-- ==== Sys2Proof/Machine/Dispatch.lean ====
section
/-! DEFINITION. The meaning of every row of the opcode table. -/

namespace Sys2Proof.Machine

def exec (i : Instr) (s : State) : Host.Outcome State Fault Refusal :=
  match i with
  -- one pixel each (R110 to R156)
  | .i1 v => Sys2Proof.Machine.execI1 v s
  | .i4 v => Sys2Proof.Machine.execI4 v s
  | .i8 v => Sys2Proof.Machine.execI8 v s
  | .ia4 v a => Sys2Proof.Machine.execIa4 v a s
  | .ia8 v a => Sys2Proof.Machine.execIa8 v a s
  | .ia16 v a => Sys2Proof.Machine.execIa16 v a s
  | .ci4 n => Sys2Proof.Machine.execCi4 n s
  | .ci8 n => Sys2Proof.Machine.execCi8 n s
  | .rgba16 r g b a => Sys2Proof.Machine.execRgba16 r g b a s
  | .rgba32 r g b a => Sys2Proof.Machine.execRgba32 r g b a s
  -- the commands (R171 to R175, R190, R191)
  | .decode => Sys2Proof.Machine.execDecode s
  | .decodeWindow => Sys2Proof.Machine.execDecodeWindow s
  | .colorFromU32 => Sys2Proof.Machine.execColorFromU32 s
  | .colorFromU16 => Sys2Proof.Machine.execColorFromU16 s
  | .colorToU32 => Sys2Proof.Machine.execColorToU32 s
  | .colorToU16 => Sys2Proof.Machine.execColorToU16 s
  | .colorRgb => Sys2Proof.Machine.execColorRgb s

end Sys2Proof.Machine
end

PROBLEM REQUIREMENTS: Exactly as they appear, output the line holding "Sys2Proof.Machine.execRgba32 r g b a s" and all lines after it through the end of the listing above, and only those.

COMPLETED TASK:
  | .rgba32 r g b a => Sys2Proof.Machine.execRgba32 r g b a s
  -- the commands (R171 to R175, R190, R191)
  | .decode => Sys2Proof.Machine.execDecode s
  | .decodeWindow => Sys2Proof.Machine.execDecodeWindow s
  | .colorFromU32 => Sys2Proof.Machine.execColorFromU32 s
  | .colorFromU16 => Sys2Proof.Machine.execColorFromU16 s
  | .colorToU32 => Sys2Proof.Machine.execColorToU32 s
  | .colorToU16 => Sys2Proof.Machine.execColorToU16 s
  | .colorRgb => Sys2Proof.Machine.execColorRgb s

end Sys2Proof.Machine
end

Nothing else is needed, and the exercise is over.